Instructions for the task: Word for word, restate the lines from the start of the data below through the line containing "(s.modCard id fun".

··· Task data

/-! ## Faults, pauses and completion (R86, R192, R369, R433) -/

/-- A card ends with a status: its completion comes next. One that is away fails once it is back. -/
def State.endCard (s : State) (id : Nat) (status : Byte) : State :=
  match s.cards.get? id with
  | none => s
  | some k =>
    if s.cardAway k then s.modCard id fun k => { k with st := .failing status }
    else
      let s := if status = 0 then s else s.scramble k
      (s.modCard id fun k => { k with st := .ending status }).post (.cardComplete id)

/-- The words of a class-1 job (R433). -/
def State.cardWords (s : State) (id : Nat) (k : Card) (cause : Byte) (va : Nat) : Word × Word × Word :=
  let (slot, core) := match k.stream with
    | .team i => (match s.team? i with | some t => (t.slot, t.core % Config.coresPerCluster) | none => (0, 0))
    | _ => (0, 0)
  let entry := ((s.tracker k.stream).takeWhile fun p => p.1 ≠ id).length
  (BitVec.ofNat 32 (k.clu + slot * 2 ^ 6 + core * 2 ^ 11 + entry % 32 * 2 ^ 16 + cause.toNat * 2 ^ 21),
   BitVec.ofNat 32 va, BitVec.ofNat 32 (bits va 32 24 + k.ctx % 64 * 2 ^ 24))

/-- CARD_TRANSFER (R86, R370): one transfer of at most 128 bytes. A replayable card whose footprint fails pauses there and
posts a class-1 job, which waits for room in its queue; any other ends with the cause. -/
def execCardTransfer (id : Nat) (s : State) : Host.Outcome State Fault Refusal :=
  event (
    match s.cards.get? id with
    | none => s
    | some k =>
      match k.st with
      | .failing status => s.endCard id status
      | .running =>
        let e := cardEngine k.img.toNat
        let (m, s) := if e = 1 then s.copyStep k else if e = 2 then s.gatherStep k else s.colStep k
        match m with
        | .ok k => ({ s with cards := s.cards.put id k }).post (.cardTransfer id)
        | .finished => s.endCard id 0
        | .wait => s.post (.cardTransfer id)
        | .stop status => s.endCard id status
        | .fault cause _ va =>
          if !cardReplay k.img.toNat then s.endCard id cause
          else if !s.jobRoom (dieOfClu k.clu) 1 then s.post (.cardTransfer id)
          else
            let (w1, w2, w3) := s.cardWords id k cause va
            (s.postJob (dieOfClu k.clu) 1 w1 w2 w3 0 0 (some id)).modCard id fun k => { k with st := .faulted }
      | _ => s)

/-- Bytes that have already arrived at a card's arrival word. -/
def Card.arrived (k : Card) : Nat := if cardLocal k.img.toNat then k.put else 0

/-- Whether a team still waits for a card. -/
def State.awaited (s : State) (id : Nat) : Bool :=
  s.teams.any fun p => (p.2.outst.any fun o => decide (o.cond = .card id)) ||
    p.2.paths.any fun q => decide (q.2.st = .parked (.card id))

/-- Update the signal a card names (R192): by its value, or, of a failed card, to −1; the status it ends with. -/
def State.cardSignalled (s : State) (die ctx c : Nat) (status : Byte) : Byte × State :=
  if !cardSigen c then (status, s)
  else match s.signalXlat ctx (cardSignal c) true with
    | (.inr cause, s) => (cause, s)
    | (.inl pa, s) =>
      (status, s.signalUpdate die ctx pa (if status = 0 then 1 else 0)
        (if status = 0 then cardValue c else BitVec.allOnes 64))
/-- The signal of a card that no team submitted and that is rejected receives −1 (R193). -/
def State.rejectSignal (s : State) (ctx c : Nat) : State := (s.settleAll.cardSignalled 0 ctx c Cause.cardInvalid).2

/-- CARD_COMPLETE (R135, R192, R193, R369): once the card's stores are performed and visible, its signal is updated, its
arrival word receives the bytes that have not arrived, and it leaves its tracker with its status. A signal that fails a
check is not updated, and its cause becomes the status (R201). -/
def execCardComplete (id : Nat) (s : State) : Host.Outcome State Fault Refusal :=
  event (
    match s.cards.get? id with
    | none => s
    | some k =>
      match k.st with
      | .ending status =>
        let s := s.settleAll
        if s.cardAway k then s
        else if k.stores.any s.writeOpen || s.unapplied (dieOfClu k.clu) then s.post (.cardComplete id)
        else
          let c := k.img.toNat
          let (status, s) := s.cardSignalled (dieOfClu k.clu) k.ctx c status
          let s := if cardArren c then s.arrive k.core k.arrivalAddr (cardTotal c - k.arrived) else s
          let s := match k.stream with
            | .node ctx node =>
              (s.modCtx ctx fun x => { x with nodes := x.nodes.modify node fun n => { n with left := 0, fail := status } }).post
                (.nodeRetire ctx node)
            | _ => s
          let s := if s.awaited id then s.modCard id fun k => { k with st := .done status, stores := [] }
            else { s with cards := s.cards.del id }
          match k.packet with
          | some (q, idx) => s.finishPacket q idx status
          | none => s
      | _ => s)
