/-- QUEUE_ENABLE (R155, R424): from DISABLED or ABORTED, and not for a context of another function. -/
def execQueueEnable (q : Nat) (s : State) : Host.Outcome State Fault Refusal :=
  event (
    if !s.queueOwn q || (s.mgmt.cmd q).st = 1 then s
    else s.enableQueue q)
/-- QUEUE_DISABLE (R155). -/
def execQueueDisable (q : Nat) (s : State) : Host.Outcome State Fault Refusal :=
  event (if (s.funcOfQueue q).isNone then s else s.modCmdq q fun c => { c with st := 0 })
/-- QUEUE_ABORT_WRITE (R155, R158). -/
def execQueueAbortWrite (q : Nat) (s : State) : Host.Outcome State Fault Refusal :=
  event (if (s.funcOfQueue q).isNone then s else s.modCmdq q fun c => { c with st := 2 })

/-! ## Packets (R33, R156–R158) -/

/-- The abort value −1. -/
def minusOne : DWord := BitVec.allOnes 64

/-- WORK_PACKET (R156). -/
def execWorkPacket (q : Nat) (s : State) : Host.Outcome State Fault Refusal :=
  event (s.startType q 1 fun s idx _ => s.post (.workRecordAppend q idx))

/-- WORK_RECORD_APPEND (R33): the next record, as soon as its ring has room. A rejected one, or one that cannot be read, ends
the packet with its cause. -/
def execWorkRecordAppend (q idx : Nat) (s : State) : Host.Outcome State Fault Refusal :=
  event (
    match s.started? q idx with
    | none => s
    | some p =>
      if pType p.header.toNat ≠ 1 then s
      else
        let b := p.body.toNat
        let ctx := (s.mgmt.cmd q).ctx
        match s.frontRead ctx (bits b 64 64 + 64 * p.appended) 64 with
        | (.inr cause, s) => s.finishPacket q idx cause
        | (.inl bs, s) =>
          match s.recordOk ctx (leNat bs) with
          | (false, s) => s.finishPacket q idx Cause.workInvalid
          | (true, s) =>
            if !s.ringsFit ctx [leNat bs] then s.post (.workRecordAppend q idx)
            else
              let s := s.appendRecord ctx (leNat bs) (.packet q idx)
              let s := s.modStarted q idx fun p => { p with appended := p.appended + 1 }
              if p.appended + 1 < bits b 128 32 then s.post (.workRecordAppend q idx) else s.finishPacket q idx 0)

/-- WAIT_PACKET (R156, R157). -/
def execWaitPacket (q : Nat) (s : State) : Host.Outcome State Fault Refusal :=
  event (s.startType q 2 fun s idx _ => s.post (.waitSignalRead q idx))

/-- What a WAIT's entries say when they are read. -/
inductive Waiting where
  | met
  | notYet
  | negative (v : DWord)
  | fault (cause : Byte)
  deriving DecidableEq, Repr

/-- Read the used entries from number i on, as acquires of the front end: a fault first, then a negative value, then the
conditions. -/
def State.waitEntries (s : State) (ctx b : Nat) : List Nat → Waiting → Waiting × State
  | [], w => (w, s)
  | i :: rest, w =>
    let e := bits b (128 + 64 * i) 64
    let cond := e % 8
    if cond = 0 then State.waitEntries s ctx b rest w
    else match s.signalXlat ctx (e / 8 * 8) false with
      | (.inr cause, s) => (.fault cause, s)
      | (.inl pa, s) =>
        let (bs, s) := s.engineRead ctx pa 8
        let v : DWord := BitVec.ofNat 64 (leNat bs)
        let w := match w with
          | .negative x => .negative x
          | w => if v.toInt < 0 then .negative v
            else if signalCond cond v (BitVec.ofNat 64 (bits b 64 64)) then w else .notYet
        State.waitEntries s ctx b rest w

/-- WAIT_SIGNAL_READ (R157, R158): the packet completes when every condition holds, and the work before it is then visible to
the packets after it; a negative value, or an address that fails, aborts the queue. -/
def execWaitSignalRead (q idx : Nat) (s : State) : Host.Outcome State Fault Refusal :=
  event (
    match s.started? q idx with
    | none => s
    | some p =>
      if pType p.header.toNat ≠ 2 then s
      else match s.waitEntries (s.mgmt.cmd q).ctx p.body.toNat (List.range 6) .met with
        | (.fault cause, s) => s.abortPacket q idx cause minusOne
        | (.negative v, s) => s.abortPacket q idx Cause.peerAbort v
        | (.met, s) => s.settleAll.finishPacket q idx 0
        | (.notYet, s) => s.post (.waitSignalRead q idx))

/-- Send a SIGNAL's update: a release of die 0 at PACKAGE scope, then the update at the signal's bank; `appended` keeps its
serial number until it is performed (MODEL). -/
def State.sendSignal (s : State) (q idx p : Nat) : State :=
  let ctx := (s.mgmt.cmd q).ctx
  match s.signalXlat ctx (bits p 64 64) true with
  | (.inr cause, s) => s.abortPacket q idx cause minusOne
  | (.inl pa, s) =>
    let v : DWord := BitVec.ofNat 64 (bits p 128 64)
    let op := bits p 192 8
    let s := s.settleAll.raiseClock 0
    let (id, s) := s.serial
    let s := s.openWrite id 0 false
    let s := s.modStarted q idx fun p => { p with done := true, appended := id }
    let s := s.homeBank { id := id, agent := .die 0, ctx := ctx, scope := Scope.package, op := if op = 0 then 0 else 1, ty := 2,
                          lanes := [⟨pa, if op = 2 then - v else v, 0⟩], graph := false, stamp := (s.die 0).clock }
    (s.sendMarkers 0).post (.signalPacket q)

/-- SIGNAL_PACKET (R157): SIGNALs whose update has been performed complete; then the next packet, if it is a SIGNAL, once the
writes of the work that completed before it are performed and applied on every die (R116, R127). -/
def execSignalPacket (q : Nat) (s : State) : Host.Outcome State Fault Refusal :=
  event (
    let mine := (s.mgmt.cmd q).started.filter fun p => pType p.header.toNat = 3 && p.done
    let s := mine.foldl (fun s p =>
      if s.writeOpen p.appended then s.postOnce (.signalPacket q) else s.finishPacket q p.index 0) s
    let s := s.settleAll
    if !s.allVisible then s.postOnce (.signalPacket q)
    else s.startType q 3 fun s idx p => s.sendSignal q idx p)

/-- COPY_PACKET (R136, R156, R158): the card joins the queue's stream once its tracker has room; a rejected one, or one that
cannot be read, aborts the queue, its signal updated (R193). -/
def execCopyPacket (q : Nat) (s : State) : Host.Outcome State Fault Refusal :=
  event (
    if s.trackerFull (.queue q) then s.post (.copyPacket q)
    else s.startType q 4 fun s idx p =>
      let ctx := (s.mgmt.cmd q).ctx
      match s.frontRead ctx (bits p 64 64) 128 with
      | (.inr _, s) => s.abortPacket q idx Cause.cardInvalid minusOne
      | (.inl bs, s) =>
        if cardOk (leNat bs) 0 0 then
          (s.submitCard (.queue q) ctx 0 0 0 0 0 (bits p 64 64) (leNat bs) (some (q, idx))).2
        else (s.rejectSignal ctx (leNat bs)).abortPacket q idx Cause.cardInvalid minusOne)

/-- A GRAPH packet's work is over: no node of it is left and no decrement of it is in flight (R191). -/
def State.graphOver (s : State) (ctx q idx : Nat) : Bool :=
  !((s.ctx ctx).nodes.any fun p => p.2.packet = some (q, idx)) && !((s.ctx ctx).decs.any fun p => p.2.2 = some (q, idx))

······

Worked solution:
/-! ## Faults, pauses and completion (R86, R192, R369, R433) -/

/-- A card ends with a status: its completion comes next. One that is away fails once it is back. -/
def State.endCard (s : State) (id : Nat) (status : Byte) : State :=
  match s.cards.get? id with
  | none => s
  | some k =>
    if s.cardAway k then s.modCard id fun k => { k with st := .failing status }
    else
      let s := if status = 0 then s else s.scramble k
      (s.modCard id fun k => { k with st := .ending status }).post (.cardComplete id)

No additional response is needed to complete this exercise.